After these tests, we decided to understand how the performance will increase with the expansion of the cluster volume. They removed 2 SDS and began to carry out repeated measurements of performance when adding each node back. As a preliminary conclusion, it was established that adding each new SDS to a cluster directly increases the IOPS / Mbps ceiling. So, we are already waiting for the delivery of new disks to increase our usable volume by about 5-6 times, so the peak loads of the current production storage with new performance indicators and smart throttling will not frighten us.

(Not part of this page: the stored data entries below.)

-- ==== Sys2Proof/Laws/Reader.lean ====
section
/-! SUPPORT. Each reader of the decoder gives back what the writer of the encoder wrote, and leaves the rest. -/

namespace Sys2Proof
namespace Reader

variable {α β : Type}

@[simp] theorem done_apply (a : α) (bs : List Byte) : done a bs = .ok (a, bs) := rfl

@[simp] theorem reject_apply (e : Reject) (bs : List Byte) : (reject e : Reader α) bs = .error e := rfl

/-- After a reader that succeeds, the rest is read by the next. -/
theorem andThen_ok {r : Reader α} {k : α → Reader β} {bs rest : List Byte} {a : α} (h : r bs = .ok (a, rest)) :
    andThen r k bs = k a rest := by simp [andThen, h]

/-- All that one reader after another can do when it succeeds. -/
theorem andThen_eq_ok {r : Reader α} {k : α → Reader β} {bs left : List Byte} {b : β} (h : andThen r k bs = .ok (b, left)) :
    ∃ a rest, r bs = .ok (a, rest) ∧ k a rest = .ok (b, left) := by
  unfold andThen at h
  split at h
  · exact ⟨_, _, ‹_›, h⟩
  · cases h

@[simp] theorem byte_cons (b : Byte) (rest : List Byte) : byte (b :: rest) = .ok (b, rest) := rfl

@[simp] theorem narrow_writer {n : Nat} (hn : n ≤ 8) (x : BitVec n) (rest : List Byte) :
    narrow n (Writer.narrow x ++ rest) = .ok (x, rest) := by
  have h : (x.setWidth 8).toNat = x.toNat := by
    rw [BitVec.toNat_setWidth]
    exact Nat.mod_eq_of_lt (lt_of_lt_of_le x.isLt (Nat.pow_le_pow_right (by norm_num) hn))
  have h2 : (x.setWidth 8).setWidth n = x := by
    apply BitVec.eq_of_toNat_eq
    rw [BitVec.toNat_setWidth, h]
    exact Nat.mod_eq_of_lt x.isLt
  simp only [narrow, Writer.narrow, List.cons_append, List.nil_append, andThen, byte_cons]
  simp [h, h2, x.isLt]

@[simp] theorem marker_writer (b : Bool) (rest : List Byte) : marker (Writer.marker b ++ rest) = .ok (b, rest) := by
  cases b <;> rfl

@[simp] theorem word16_writer (n : BitVec 16) (rest : List Byte) : word16 (Bits.be16 n ++ rest) = .ok (n, rest) := by
  have h := Bits.ofBe16_be16 n
  simp only [word16, Bits.be16, List.cons_append, List.nil_append, andThen, byte_cons, done_apply]
  rw [h]

@[simp] theorem bytes_append (p rest : List Byte) : bytes p.length (p ++ rest) = .ok (p, rest) := by
  induction p with
  | nil => rfl
  | cons b p ih => simp [bytes, andThen, ih]

@[simp] theorem seq_writer (bs rest : List Byte) : seq (Writer.seq bs ++ rest) = .ok (bs, rest) := by
  induction bs with
  | nil => cases rest <;> simp [Writer.seq, seq]
  | cons b bs ih => simp [Writer.seq, seq, ih]

theorem opt_writer {r : Reader α} {w : α → List Byte} (h : ∀ a rest, r (w a ++ rest) = .ok (a, rest)) (o : Option α)
    (rest : List Byte) : opt r (Writer.opt w o ++ rest) = .ok (o, rest) := by
  cases o with
  | none => rfl
  | some a =>
    have h1 : marker (1#8 :: (w a ++ rest)) = .ok (true, w a ++ rest) := rfl
    simp [opt, Writer.opt, andThen, h1, h]

theorem message_writer {m : Message} (h : m.lengthOk = true) (rest : List Byte) :
    message (m.bytes ++ rest) = .ok (m, rest) := by
  have hl : Bits.payloadLen m.op = m.payload.length := by
    simpa [Message.lengthOk] using (beq_iff_eq.mp h).symm
  simp [message, Message.bytes, andThen, hl]

end Reader
end Sys2Proof
end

Another test case was fault tolerance: we took out the disks from the servers, turned off the entire server within one Fault Set, and worked on other indecent acts. Is that only an ax cables are not chopped. The cluster did not fail, the data continued to be available, and the performance almost did not suffer: for a minute IOPS sagged by 10-15%. The main thing was to choose the right rebuild / rebalance policy, which is set by the following commands:

 scli --set_rebalance_policy scli --set_rebuild_policy

We stopped at limiting the number of IO and bandwidth rebuild / rebalance in Mbps for each disk connected to SDS.

Conclusion

At the moment, the cluster is undergoing pilot operation on internal accounts in order to catch the maximum of possible problems or errors on themselves, and not on customers. After correcting the last minor errors in the work of the Cloud services, all our customers will have a new type of storage available for creating disks - Universal (Universal).

You can get a demo access to our Cloud or ask questions by contacting below.